Ablations: Joint dataset SFT requires both atomic and synthetic data in code (removing either impairs generalization (Chen et al., 2024)); in speech–text, ablating text data causes collapse of text skills, showing only joint SFT with modality mixture preserves both modality capabilities (Peng et al., 2024). Multi-response and multi-model candidate filtering further enhance generalization in domain adaptation (Ding et al., 11 Jun 2025).

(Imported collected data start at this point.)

-- ==== Sys2Proof/Machine/RegMap.lean ====
section
/-! DEFINITION. The register map of `spec/22_register_map.md` (R513 to R518): every block, every register, every
field with its access code (R11), its reset value and the range its description gives. The tables below are
the spec's register tables, block by block; `regAt` finds the register an address names. -/

namespace Sys2Proof.Machine

/-- Access codes of R11. `live` marks an RWL field whose chapter lets the live-permission mask cover it. -/
inductive Acc where
  | rw | ro | wo | rwl (live : Bool)
deriving DecidableEq, Repr

/-- The range or set of codes a field's description gives (R12). -/
inductive Rng where
  | any
  | nat (lo hi : Nat)
  | zeroOr (lo hi : Nat)
  | int (lo hi : Int)
deriving DecidableEq, Repr

/-- A field: bits `[hi:lo]`, access and range. -/
structure Fld where
  hi : Nat
  lo : Nat
  acc : Acc
  rng : Rng
deriving DecidableEq, Repr

/-- A register, or an array of them: `dims` lists (stride, count), outermost first; `half` is 1 for the _LO and 2 for
the _HI register of a 64-bit pair (R10). -/
structure RegDef where
  off : Nat
  dims : List (Nat × Nat)
  name : String
  half : Nat
  flds : List Fld
deriving DecidableEq, Repr

/-- A block of registers: base address, array dimensions, extent (R513) and registers. -/
structure Block where
  name : String
  base : Nat
  dims : List (Nat × Nat)
  extent : Nat
  regs : List RegDef
deriving DecidableEq, Repr

def Fld.width (f : Fld) : Nat := f.hi + 1 - f.lo

/-- Does the field's description admit the value `v` (R12)? -/
def Rng.admits (r : Rng) (w v : Nat) : Bool :=
  match r with
  | .any => true
  | .nat lo hi => decide (lo ≤ v) && decide (v ≤ hi)
  | .zeroOr lo hi => decide (v = 0) || (decide (lo ≤ v) && decide (v ≤ hi))
  | .int lo hi =>
    let i : Int := if v < 2 ^ (w - 1) then (v : Int) else (v : Int) - 2 ^ w
    decide (lo ≤ i) && decide (i ≤ hi)

def ro (hi lo : Nat) : Fld := ⟨hi, lo, .ro, .any⟩
def rwf (hi lo : Nat) (r : Rng := .any) : Fld := ⟨hi, lo, .rw, r⟩
def wof (hi lo : Nat) : Fld := ⟨hi, lo, .wo, .any⟩
def rwl (hi lo : Nat) (r : Rng := .any) : Fld := ⟨hi, lo, .rwl false, r⟩
def liv (hi lo : Nat) (r : Rng := .any) : Fld := ⟨hi, lo, .rwl true, r⟩

/-- R517, 22_register_map.md: identity. -/
def regsIDN : List RegDef :=
  [ ⟨0x000, [], "IDN_PART", 0, [ro 23 16, ro 15 0]⟩,
    ⟨0x004, [], "IDN_UNIT", 0, [ro 31 16, ro 11 8, ro 1 1, ro 0 0]⟩,
    ⟨0x010, [(4, 4)], "IDN_SERIAL", 0, [ro 31 0]⟩,
    ⟨0x020, [], "IDN_MAC_LO", 1, [ro 31 0]⟩,
    ⟨0x024, [], "IDN_MAC_HI", 2, [ro 15 0]⟩,
    ⟨0x030, [(4, 8)], "IDN_NAME", 0, [ro 31 0]⟩ ]

/-- R73, 02_emergence_cocoon.md: emergence. -/
def regsEMG : List RegDef :=
  [ ⟨0x000, [], "EMG_STATUS", 0, [ro 31 24, ro 22 20, ro 11 11, ro 10 10, ro 9 9, ro 8 8, ro 3 0]⟩,
    ⟨0x004, [], "EMG_CTRL", 0, [wof 0 0]⟩,
    ⟨0x008, [], "EMG_IMAGE", 0, [ro 23 16, ro 15 8, ro 1 1, ro 0 0]⟩,
    ⟨0x00C, [], "EMG_SEQ_LO", 1, [ro 31 0]⟩,
    ⟨0x010, [], "EMG_SEQ_HI", 2, [ro 31 0]⟩,
    ⟨0x014, [], "EMG_FAIL", 0, [ro 31 16, ro 7 0]⟩,
    ⟨0x018, [], "EMG_FAIL_OFFSET", 0, [ro 31 0]⟩,
    ⟨0x01C, [], "EMG_NONCE_LO", 1, [ro 31 0]⟩,
    ⟨0x020, [], "EMG_NONCE_HI", 2, [ro 31 0]⟩,
    ⟨0x024, [(4, 9)], "EMG_T_E", 0, [ro 31 0]⟩,
    ⟨0x048, [], "EMG_T_LIVE", 0, [ro 31 0]⟩,
    ⟨0x050, [], "EMG_RESET", 0, [wof 31 0]⟩,
    ⟨0x054, [], "EMG_BOOTS", 0, [ro 31 0]⟩,
    ⟨0x058, [], "EMG_LOG_HEAD", 0, [ro 31 0]⟩,
    ⟨0x05C, [], "EMG_LOG_SEL", 0, [rwf 12 0]⟩,
    ⟨0x060, [], "EMG_LOG_DROP", 0, [ro 31 0]⟩,
    ⟨0x100, [(4, 64)], "EMG_LOG_WIN", 0, [ro 31 0]⟩ ]

/-- R502, 21_events_telemetry.md: event unit. -/
def regsEVT : List RegDef :=
  [ ⟨0x000, [], "EVT_CTRL", 0, [rwf 0 0]⟩,
    ⟨0x004, [], "EVT_HEAD", 0, [ro 11 0]⟩,
    ⟨0x008, [], "EVT_TAIL", 0, [rwf 11 0]⟩,
    ⟨0x00C, [], "EVT_PENDING", 0, [ro 12 0]⟩,
    ⟨0x010, [], "EVT_LOST", 0, [ro 31 0]⟩,
    ⟨0x014, [], "EVT_SEV_MAX", 0, [ro 1 0]⟩,
    ⟨0x020, [(4, 4)], "EVT_COUNT_SEV", 0, [ro 31 0]⟩ ]

/-- R425, 16_functional_safety.md: safety. -/
def regsSAF : List RegDef :=
  [ ⟨0x000, [], "SAF_CTRL", 0, [rwl 31 31, rwl 23 16 (.nat 1 255), rwl 12 8 (.nat 1 16), rwl 7 0 (.nat 10 250)]⟩,
    ⟨0x004, [], "SAF_STATUS", 0, [ro 31 31, ro 30 30, ro 26 24, ro 23 16, ro 7 0]⟩,
    ⟨0x008, [], "SAF_SNUFF_T", 0, [ro 31 0]⟩,
    ⟨0x00C, [], "SAF_SNUFF_LAT", 0, [ro 31 0]⟩,
    ⟨0x010, [], "SAF_DEPARTURES", 0, [ro 31 0]⟩,
    ⟨0x014, [], "SAF_BAND_LATE", 0, [ro 31 0]⟩,
    ⟨0x018, [], "SAF_WD_FIRES", 0, [ro 31 0]⟩,
    ⟨0x01C, [], "SAF_LOCKSTEP", 0, [ro 31 0]⟩,
    ⟨0x020, [], "SAF_SRAM_CE", 0, [ro 31 0]⟩,
    ⟨0x024, [], "SAF_SRAM_UE", 0, [ro 31 0]⟩,
    ⟨0x028, [], "SAF_CRC_CHAIN", 0, [ro 31 0]⟩,
    ⟨0x02C, [], "SAF_TAG_FAULTS", 0, [ro 31 0]⟩,
    ⟨0x030, [], "SAF_FR_PARTNER", 0, [ro 31 0]⟩,
    ⟨0x040, [(4, 3)], "SAF_LATE", 0, [ro 31 0]⟩,
    ⟨0x050, [], "SAF_LAST_SNUFF", 0, [ro 31 31, ro 7 0]⟩,
    ⟨0x054, [], "SAF_LAST_SNUFF_T", 0, [ro 31 0]⟩ ]

/-- R380, 14_twin_flame.md: twin and flame. -/
def regsTWN : List RegDef :=
  [ ⟨0x000, [], "TWN_CTRL", 0, [rwl 31 31, rwl 30 30, rwl 23 16 (.nat 1 255), rwl 15 0 (.nat 100 60000)]⟩,
    ⟨0x004, [], "TWN_HOLDOFF", 0, [rwl 11 0 (.nat 1 3600)]⟩,
    ⟨0x008, [], "TWN_CMD", 0, [liv 31 31, liv 30 30]⟩,
    ⟨0x00C, [], "TWN_BEACON_PORT", 0, [rwl 16 16, rwl 15 0]⟩,
    ⟨0x010, [(4, 4)], "TWN_BEACON_DST", 0, [rwl 31 0]⟩,
    ⟨0x040, [], "TWN_STATUS", 0, [ro 31 31, ro 30 30, ro 29 29, ro 26 24, ro 18 16]⟩,
    ⟨0x044, [], "TWN_EPOCH", 0, [ro 31 0]⟩,
    ⟨0x048, [], "TWN_TAKEOVERS", 0, [ro 31 0]⟩,
    ⟨0x04C, [], "TWN_HANDOVERS", 0, [ro 31 0]⟩,
    ⟨0x050, [], "TWN_REPLAYED", 0, [ro 31 0]⟩,
    ⟨0x054, [], "TWN_REPLAY_DROP", 0, [ro 31 0]⟩,
    ⟨0x058, [], "TWN_CMD_REFUSED", 0, [ro 31 0]⟩,
    ⟨0x05C, [], "TWN_LAST_TAKE", 0, [ro 31 0]⟩,
    ⟨0x060, [], "TWN_JOINING", 0, [ro 6 0]⟩,
    ⟨0x064, [], "TWN_HOLDOFF_LEFT", 0, [ro 11 0]⟩,
    ⟨0x070, [(4, 3)], "TWN_CONF", 0, [ro 31 0]⟩ ]

/-- R340, 13_time_clocks.md: device time. -/
def regsDTC : List RegDef :=
  [ ⟨0x000, [], "DTC_NS_LO", 1, [ro 31 0]⟩,
    ⟨0x004, [], "DTC_NS_HI", 2, [ro 31 0]⟩,
    ⟨0x008, [], "DTC_FRAC", 0, [ro 31 0]⟩,
    ⟨0x010, [], "DTC_INC_LO", 1, [ro 31 0]⟩,
    ⟨0x014, [], "DTC_INC_HI", 2, [ro 7 0]⟩,
    ⟨0x018, [], "DOFF_LO", 1, [ro 31 0]⟩,
    ⟨0x01C, [], "DOFF_HI", 2, [ro 31 0]⟩,
    ⟨0x020, [], "TIME_CTRL", 0, [rwl 0 0]⟩,
    ⟨0x024, [], "TIME_STATUS", 0, [ro 8 8, ro 2 0]⟩,
    ⟨0x028, [], "DOFF_STEPS", 0, [ro 31 0]⟩,
    ⟨0x02C, [], "ISLAND_SEC_LO", 1, [rwl 31 0]⟩,
    ⟨0x030, [], "ISLAND_SEC_HI", 2, [rwl 31 0]⟩,
    ⟨0x040, [], "REF_CTRL", 0, [rwl 15 8 (.nat 1 255), rwl 1 1, rwl 0 0]⟩,
    ⟨0x044, [], "REF_STATUS", 0, [ro 17 16, ro 11 11, ro 10 10, ro 9 9, ro 8 8, ro 3 3, ro 2 2, ro 1 1, ro 0 0]⟩,
    ⟨0x048, [], "REF_FREQ_A", 0, [ro 31 0]⟩,
    ⟨0x04C, [], "REF_FREQ_B", 0, [ro 31 0]⟩,
    ⟨0x050, [], "PILOT_FREQ", 0, [ro 31 0]⟩,
    ⟨0x054, [], "REF_SWITCHES", 0, [ro 31 0]⟩,
    ⟨0x060, [], "PPS_CTRL", 0, [rwl 31 31, rwl 30 30, rwl 9 0 (.nat 1 999)]⟩,
    ⟨0x064, [], "PPS_IN_LAST", 0, [ro 31 0]⟩,
    ⟨0x068, [], "PPS_IN_ERR", 0, [ro 31 0]⟩,
    ⟨0x06C, [], "PPS_IN_GLITCH", 0, [ro 31 0]⟩ ]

Joint-dataset SFT extends naturally to multilingual (Ye et al., 1 Jun 2025), multimodal (Peng et al., 2024), and continual learning scenarios (Ding et al., 11 Jun 2025):

Multilingual SFT: Basic paradigm is simple aggregation of instruction–response pairs across languages, minimizing joint negative log-likelihood. CC-Tuning introduces explicit latent-level fusion between English and non-English activations, with added modules but no auxiliary loss, yielding substantial performance gains over data-augmented SFT, and outperforming baselines that use 2× more training data (Ye et al., 1 Jun 2025).
Multimodal SFT: Speech–text models such as VoiceTextBlender sample from text, speech, and hybrid inputs per mini-batch, with a single SFT loss, avoiding catastrophic forgetting in all modalities (Peng et al., 2024).
Continual/Domain Adaptation: Synthetic dataset construction (sampling instruction distribution of the base LLM, multi-model response filtering) provides a general rehearsal buffer, enabling preservation of base capabilities during domain-specific adaptation (Ding et al., 11 Jun 2025). This method is recommended over relying solely on partial public SFT datasets.

Empirical findings highlight that proportional joint-dataset mixing, modular loss weighting, and strategic parameter freezing are critical for transferring and preserving capabilities in challenging multi-domain, multi-language, or multi-modal settings.

7. Practical Guidelines and Best Practices

Consensus best practices for joint-dataset SFT, as synthesized from the referenced works, include:

Construct joint datasets to include both "atomic" (core/simple) and "composite/synthetic" (complex/long-chain) instances when possible (Chen et al., 2024).
Tune mixture weights (e.g., $\theta\in\mathbb{R}^D$ 9 in domain-generalization) using held-out evaluation data (Ding et al., 11 Jun 2025).
Freeze pretrained backbone weights in vision and speech settings; restrict adaptation to LoRA/adapter modules for efficiency (Jiang et al., 2024, Peng et al., 2024).
Use multi-model/multi-response filtering for synthetic data construction to maximize generalization and mitigate forgetting (Ding et al., 11 Jun 2025).
Sample tasks/datasets proportionally to their contribution to overall performance; up-sample underrepresented sources as needed to balance (Jiang et al., 2024, Peng et al., 2024).
Use staged or pipelined freezing when performing multi-stage adaptation, particularly when catastrophic forgetting is a concern (Wang et al., 29 Aug 2025).
For multilingual and multimodal applications, integrate explicit latent-level or architectural fusions for improved transfer (Ye et al., 1 Jun 2025, Peng et al., 2024).

These procedures, applied within the joint-dataset SFT paradigm, systematically address gradient conflict, preserve both general and specialized skills, and extend across modalities and domains at scale.